### WORK ORDER
Pull out every line in the data that has the string "armed" in it.

### Extracted records
-- ==== Sys2Proof/Machine/Sequencer.lean ====
section
/-!
DEFINITION. Step control and bindings (R79, R126, R149, R197 to R203, R207, R492): release, commit and abort of a step,
the step report, the step count, bind writes and the deadline register.
-/
namespace Sys2Proof.Machine

/-- Bases of the PTM and SEQ windows in the Dome memory map (R453). -/
def ptmBase (p : Nat) : Nat := 0x100030000 + 0x40 * p
def seqBase (p : Nat) : Nat := 0x100030400 + 0x40 * p

/-- Buffers the low half of a 64-bit pair (R5). -/
def State.bufLow (s : State) (key : Nat) (v : Word) : State := { s with lowBuf := Sp.set none s.lowBuf key (some v) }

/-- A write to the high half commits both halves: with the buffered low half, or with the current one (R5). -/
def State.commitHigh (s : State) (key cur : Nat) (v : Word) : Nat × State :=
  let lo := match Sp.get none s.lowBuf key with | some w => w.toNat | none => cur % 2 ^ 32
  (lo + 2 ^ 32 * v.toNat, { s with lowBuf := Sp.set none s.lowBuf key none })

/-- Handles that SEQ_LIST names for a release of `lcnt` entries (R201). -/
def Part.listHandles (x : Part) (lcnt : Nat) : List Nat := (List.range lcnt).map (fun i => fld x.list (8 * i) 8)

/-- Entries of a set over the cells of the partition and the given slots: slot, accepted types, entry. -/
def State.boundEntries (s : State) (x : Part) (set : Nat) (uses : List (Nat × Nat)) : List (Nat × Nat × Bnd.Entry) :=
  uses.flatMap (fun (sl, m) => x.cells.map (fun n => (sl, m, s.bindEntry n set sl)))

/-- One row is named by two WRITE prelude slots, by two WRITE body slots, or a SCRATCH row by more than one slot
(R149). A slot that names the row in several cells counts once. -/
def bindAlias (s : State) (preslots : Nat) (es : List (Nat × Nat × Bnd.Entry)) : Bool :=
  let pages := es.filter (fun e => Bnd.typ e.2.2 == 1)
  pages.any (fun e =>
    let row := Bnd.row e.2.2
    let same := pages.filter (fun o => Bnd.row o.2.2 == row && o.1 != e.1)
    let wr (o : Nat × Nat × Bnd.Entry) := Bnd.mode o.2.2
    (wr e && same.any (fun o => wr o && (decide (o.1 < preslots) == decide (e.1 < preslots))))
      || (Pte.kind (s.pte row) == Pte.scratch && !same.isEmpty))

/-- The first check of a release that fails, as ERR reports it, or 0 (R202). -/
def releaseErr (s : State) (x : Part) (lcnt bset : Nat) : Nat :=
  if lcnt = 0 ∨ 8 < lcnt then 6
  else
    let hs := x.listHandles lcnt
    let plates := hs.filterMap x.plate
    if plates.length < hs.length then 1
    else
      let p0 := plates.headD {}
      if plates.any (fun q => q.family != p0.family || q.preslots != p0.preslots) then 2
      else
        let es := s.boundEntries x bset (listUses plates)
        if es.any (fun e => !Bnd.fieldsOk e.2.2) then 5
        else if es.any (fun e => !e.2.1.testBit (Bnd.typ e.2.2)) then 4
        else if bindAlias s p0.preslots es then 3
        else 0

/-- Discards a SEQ_CTL write (R202). -/
def State.ctlIgn (s : State) (p : Nat) : State := s.onPart p (fun x => { x with ctlIgn := true })

/-- IDLE clears: a partition in P1 or P2 returns to the controller's point, one in P3 has its blocks powered on
(R358). -/
def State.clearIdle (s : State) (p : Nat) : State :=
  let x := s.part p
  let w := { x.pw with idle := false, idleAt := none }
  match x.pw.st with
  | .p0 => s.setPart p { x with pw := w }
  | .p1 | .p2 =>
    let s := s.setPart p { x with pw := { w with st := .p0 } }
    -- engines are idle after their block leaves P2 (R120)
    if x.pw.st == .p2 then x.cells.foldl (fun s n => s.onCell n (fun c => { c with lastTile := [] })) s else s
  | .p3 =>
    let s := s.setPart p { x with pw := { w with waking := true } }
    x.blocks.foldl (fun s b => s.onBlock b (fun k => { k with on := true })) s

/-- Reads bytes of a loaded plate's image from its PLATE pages, page by page with their check bits (R78, R136, R137): none where an
error delivers no data. The first argument bounds the number of pages. -/
def State.plateFetch : Nat → State → Plate → Nat → Nat → Option Bytes × State
  | 0, s, _, _, _ => (some [], s)
  | k + 1, s, pl, off, len =>
    if len = 0 then (some [], s)
    else
      let n := min len (pageBytes - off % pageBytes)
      match s.panFetch (pl.pages.getD (off / pageBytes) 0 * pageBytes + off % pageBytes) n with
      | (none, s) => (none, s)
      | (some b, s) =>
        match State.plateFetch k s pl (off + n) (len - n) with
        | (none, s) => (none, s)
        | (some c, s) => (some (b ++ c), s)

/-- The stream of a pinned plate goes into its dedicated buffer (R80). A list that holds other entries beside a pinned plate breaks
R80, which names no error for it: nothing enters the buffer (log 138). -/
def State.loadPinned (s : State) (p : Nat) (hs : List Nat) : State :=
  match hs with
  | [h] =>
    match (s.part p).plate h with
    | some pl =>
      if pl.pinned then
        let (b, s) := State.plateFetch 2 s pl pl.segOff pl.segBytes
        s.onPart p (fun x => { x with pinBuf := b.getD [] })
      else s
    | none => s
  | _ => s

/-- A release whose checks pass: the deadline is armed and issue starts with the set (R126, R202). -/
def State.startStep (s : State) (p : Nat) (hs : List Nat) (bset : Nat) : State :=
  let x := s.part p
  let d := x.decision.getD {}
  let rep : Report := {
    tRel := s.now, beats := x.cells.map (fun n => (n, (s.cell n).beats)), deadline := x.dl
    replay := match x.lastReleased with | some m => decide (x.step ≤ m) | none => false
    repair := x.rep.repair, clamp := s.power.clampAt.isSome
    nDec := d.decodes.length, nPre := d.chunks.length, model := d.model }
  let s := s.setPart p { x with
    st := .released, armed := x.dl != 0, bset := bset, handles := hs, dlMissed := false
    listPos := 0, segPos := 0, idleLeft := 0, prefetch := [], fetchList := 0, fetchPos := 0, pinBuf := []
    issued := false, segNo := 0, seqq := [], barriers := [], endWait := false, flags := {}, rep := rep
    outTaken := [], quiet := 0, recover := 0
    lastReleased := some (match x.lastReleased with | some m => max m x.step | none => x.step)
    reqs := x.reqs.map (fun r => { r with missed := false, sent := 0 }) }
  let s := s.loadPinned p hs
  if x.pw.st == .p0 then s else s.clearIdle p

/-- RELEASE: from BOUNDARY, the checks of R202 and the start of the step, or ERR; a failed partition or one under scrub
releases no step (R436, R473). -/
def State.release (s : State) (p lcnt bset : Nat) : State :=
  let x := s.part p
  if x.st != .boundary || !x.present || x.failed || s.underScrub p then s.ctlIgn p
  else
    let e := releaseErr s x lcnt bset
    if e = 0 then s.startStep p (x.listHandles lcnt) bset else s.onPart p (fun x => { x with err := e })

/-- RELEASE (R202). -/
def execRelease (p lcnt bset : Nat) (s : State) : Out := .next (s.release p lcnt (bset % 2))

/-- Beats of each cell of the partition between release and completion, as the step report takes them (R207). -/
def reportBeats (x : Part) : List (Nat × Nat) := x.cells.map (fun n => (n, Sp.get 0 x.rep.beats n))

/-- The 64-byte payload of the step report (R207). `rep.beats` holds the beats between release and completion. -/
def stepReport (p : Nat) (x : Part) : Bytes :=
  let bs := reportBeats x
  let t := max 1 (x.doneTick - x.rep.tRel)
  let sum := bs.foldl (fun a b => a + b.2) 0
  let least := bs.foldl (fun (a : Nat × Nat) b => if b.2 < a.2 then b else a) (bs.headD (0, 0))
  let rf := b2n x.rep.missed + 2 * b2n x.rep.replay + 4 * b2n x.rep.repair + 8 * b2n x.rep.trunc + 16 * b2n x.rep.clamp
  let plate0 := match x.handles with | h :: _ => (match x.plate h with | some pl => pl.plateId | none => 0) | [] => 0
  le 8 x.step ++ le 8 x.rep.tRel ++ le 8 x.doneTick ++ le 8 plate0
    ++ le 4 (if x.rep.missed then x.doneTick - x.rep.deadline else 0)
    ++ le 2 (sat16 (100 * sum / (max 1 bs.length * t))) ++ le 2 (sat16 (100 * least.2 / t))
    ++ le 2 (x.relCol least.1 + 32 * x.relRow least.1) ++ le 1 p ++ le 1 rf ++ le 1 x.flags.bits
    ++ le 1 x.handles.length ++ le 2 x.rep.nDec ++ le 2 x.rep.nPre ++ le 2 (sat16 x.rep.nOut) ++ le 2 (sat16 x.rep.nLate)
    ++ le 1 x.rep.model ++ zeros 9

/-- Entries taken by the STRINs of a step that commits are consumed (R284). -/
def State.consumeTaken (s : State) (f : Nat) : State :=
  s.onFn f (fun x => { x with inch := x.inch.map (fun e =>
    (e.1, { e.2 with entries := e.2.entries.map (fun t => if t.taken then { t with used := true, taken := false } else t) })) })

/-- The input queues of a stopped partition are reset to the consumed position (R284). -/
def State.resetTaken (s : State) (f : Nat) : State :=
  s.onFn f (fun x => { x with inch := x.inch.map (fun e =>
    (e.1, { e.2 with entries := e.2.entries.map (fun t => { t with taken := false }) })) })

/-- Unloads a plate: its handle and its pages (R108). -/
def State.unloadPlate (s : State) (p h : Nat) : State :=
  match (s.part p).plate h with
  | none => s
  | some pl => ((s.freePages pl.pages).dropImages p pl.pages).onPart p (fun x => { x with plates := Sp.set none x.plates h none })

/-- A decision record names a plate handle in its step list (R285). -/
def PlogRec.names (r : PlogRec) (h : Nat) : Bool :=
  !r.commit && r.items.any (fun i => u8 i 0 == 1 && (List.range (u8 i 2)).any (fun k => u8 i (8 + k) == h))

/-- A plate handle that a released step names, or a written decision record of a step that has not committed: the record of the step at
hand, one that a standby holds, or one that a rebuild has still to release; a pinned plate is bound to the released step alone (R80,
R108). -/
def Part.plateBusy (x : Part) (h : Nat) : Bool :=
  let pinned : Bool := match x.plate h with | some pl => pl.pinned | none => false
  (x.st == .released && x.handles.contains h)
    || (!pinned && ((match x.decision with | some d => d.list.contains h | none => false)
      || x.held.any (fun d => d.list.contains h)
      || x.recs.any (fun r => decide (x.step ≤ r.step) && r.names h)))

/-- Unloads that waited for the commit of the last step that names their handle, or for the stop of the pinned plate, take
effect and are answered (R108). -/
def State.runUnloads (s : State) (p : Nat) : State :=
  let x := s.part p
  (x.unloads.filter (fun u => !x.plateBusy u.1)).foldl (fun s u =>
    ((s.unloadPlate p u.1).onPart p (fun x => { x with unloads := x.unloads.filter (· ≠ u) })).respond (partFn p) u.2 0x0405 0 []) s

/-- The step report leaves with the next number of channel 0, and with the number it had when its step is replayed
(R207, R288). -/
def State.sendReport (s : State) (p step : Nat) (payload : Bytes) : State :=
  let f := partFn p
  match Sp.get 0 (s.part p).reports step with
  | 0 =>
    let n := ((s.fn f).out 0).next
    (s.onPart p (fun x => { x with reports := Sp.set 0 x.reports step (n + 1) })).sendOut f 9 0 0 0 payload
  | k + 1 => s.push f { typ := 9, seq := k, payload := payload }

/-- Sensor frames that the step consumes after their latency deadline: one DEADLINE_MISS for each entry, with the number of late
frames (R328). -/
def State.sensorMisses (s : State) (p : Nat) : State :=
  (List.range 32).foldl (fun s i => match s.stream i with
    | some e =>
      let late := ((s.fn (partFn p)).in_ e.chan).entries.filter (fun t => t.taken && t.stream == some i && decide (t.tick + usTicks * e.latUs < s.now))
      if e.kind = 2 ∧ e.part = p ∧ e.latUs ≠ 0 ∧ late ≠ [] then s.raiseMiss p 4 6 i late.length else s
    | none => s) s

/-- The step of the partition commits: SEQ_STEP + 1, the step report with the flags, which clear, consumed inputs, the requests of its
decision, deferred unloads; firmware on trial sees one more committed step (R46, R186, R202, R207, R284, R445, R475). -/
def State.commitStep (s : State) (p : Nat) : State :=
  let s := s.requestsCommitted p
  let s := s.checkpointCommitted p
  let x := s.part p
  let pl := stepReport p x
  let s := s.setPart p { x with
    step := wrap64 (x.step + 1), tb := s.now, stops := [], commitRec := false, bdone := false, bopen := false
    plan := {}, flags := {}
    rebuildTo := match x.rebuildTo with | some n => (if x.step < n then some n else none) | none => none
    decision := none, lastModel := some x.rep.model, rep := { x.rep with repair := false } }
  let s := { s with fw := { s.fw with waiting := s.fw.waiting.filter (· ≠ p) } }
  ((((s.sensorMisses p).consumeTaken (partFn p)).commitHarvests p).sendReport p x.step pl).runUnloads p

/-- COMMIT: from COMPLETE (R202). After the presence contacts open no further step commits (R353). -/
def execCommit (p : Nat) (s : State) : Out :=
  if s.bru.halted then .next s
  else if (s.part p).st == .complete then
    .next ((s.onPart p (fun x => { x with st := .boundary })).commitStep p)
  else .next (s.ctlIgn p)

/-- Clears the queues, segment buffers, event channels and grants of the partition's cells (R492). -/
def State.clearCells (s : State) (x : Part) : State :=
  x.cells.foldl (fun s n => s.onCell n (fun c => { c with
    segBuf := [], queues := [], ops := [], tokens := [], grants := [] })) s

/-- ABORT: started operations are ended and transfers drained; queues, tokens and barriers clear; the input queues are
reset; the state returns to BOUNDARY (R202, R492). -/
def State.abort (s : State) (p : Nat) : State :=
  let x := s.part p
  let s := s.clearCells x
  let s := s.setPart p { x with
    st := .boundary, barriers := [], seqq := [], endWait := false, trk := 0, trkDdr := 0, prefetch := [], quiet := 0
    outTaken := [], issued := false, dl := 0, armed := false }
  let s := { s with fw := { s.fw with waiting := s.fw.waiting.filter (· ≠ p) } }
  ((s.resetTaken (partFn p)).dropHarvests p).runUnloads p

def execAbort (p : Nat) (s : State) : Out :=
  .next (if (s.part p).st == .stopped then s.abort p else s.ctlIgn p)

/-- SEQ_STEP_WRITE: in BOUNDARY a write restores the committed step count, as a 64-bit pair (R5, R201). -/
def execSeqStepWrite (p : Nat) (hi : Bool) (v : Word) (s : State) : Out :=
  let x := s.part p
  let key := seqBase p + 0x10
  if x.st != .boundary then .next (s.ctlIgn p)
  else if hi then
    let (n, s) := s.commitHigh key x.step v
    .next (s.onPart p (fun x => { x with step := n }))
  else .next (s.bufLow key v)

/-- The 32-byte entry that SEQ_BW_E0 to E7 hold (R201). -/
def Part.bwEntry (x : Part) : Bnd.Entry :=
  BitVec.ofNat 256 ((List.range 8).foldl (fun a i => a + (Sp.get 0 x.bwE i).toNat * 2 ^ (32 * i)) 0)

/-- BIND_WRITE: a write to SEQ_BW_E3 writes the whole entry into the named slot and set of every cell of the rectangle;
into the set of a released step it is discarded with BW_IGN (R201, R202). -/
def execBindWrite (p : Nat) (v : Word) (s : State) : Out :=
  let x := s.part p
  let x := { x with bwE := Sp.set 0 x.bwE 3 v }
  let slot := fld x.bwSlot 0 16
  let set := fld x.bwSlot 16 1
  if x.st == .released && set == x.bset then .next (s.setPart p { x with bwIgn := true })
  else
    let e := x.bwEntry
    let w := x.bwCells
    let cells := x.cells.filter (fun n =>
      decide (fld w 0 5 ≤ x.relRow n) && decide (x.relRow n ≤ fld w 5 5)
        && decide (fld w 10 5 ≤ x.relCol n) && decide (x.relCol n ≤ fld w 15 5))
    let s := s.setPart p { x with bwBusy := true }
    .next (s.setMem (fun m => { m with
      bind := cells.foldl (fun b n => Sp.set 0 b ((2 * n + set) * 65536 + slot) e) m.bind }))

/-- BIND_WRITE_END: BW_BUSY clears (R201). -/
def execBindWriteEnd (p : Nat) (s : State) : Out := .next (s.onPart p (fun x => { x with bwBusy := false }))

/-- PTM_DL_WRITE: the step deadline, as a 64-bit pair; while a step is released the write is discarded and DL_WR_IGN is
set (R5, R126). -/
def execPtmDlWrite (p : Nat) (hi : Bool) (v : Word) (s : State) : Out :=
  let x := s.part p
  let key := ptmBase p + 8
  if x.st == .released then .next (s.ptmFlag p 4)
  else if hi then
    let (n, s) := s.commitHigh key x.dl v
    .next (s.onPart p (fun x => { x with dl := n }))
  else .next (s.bufLow key v)

end Sys2Proof.Machine
end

### RESULT
/-- A release whose checks pass: the deadline is armed and issue starts with the set (R126, R202). -/
    st := .released, armed := x.dl != 0, bset := bset, handles := hs, dlMissed := false
    outTaken := [], issued := false, dl := 0, armed := false }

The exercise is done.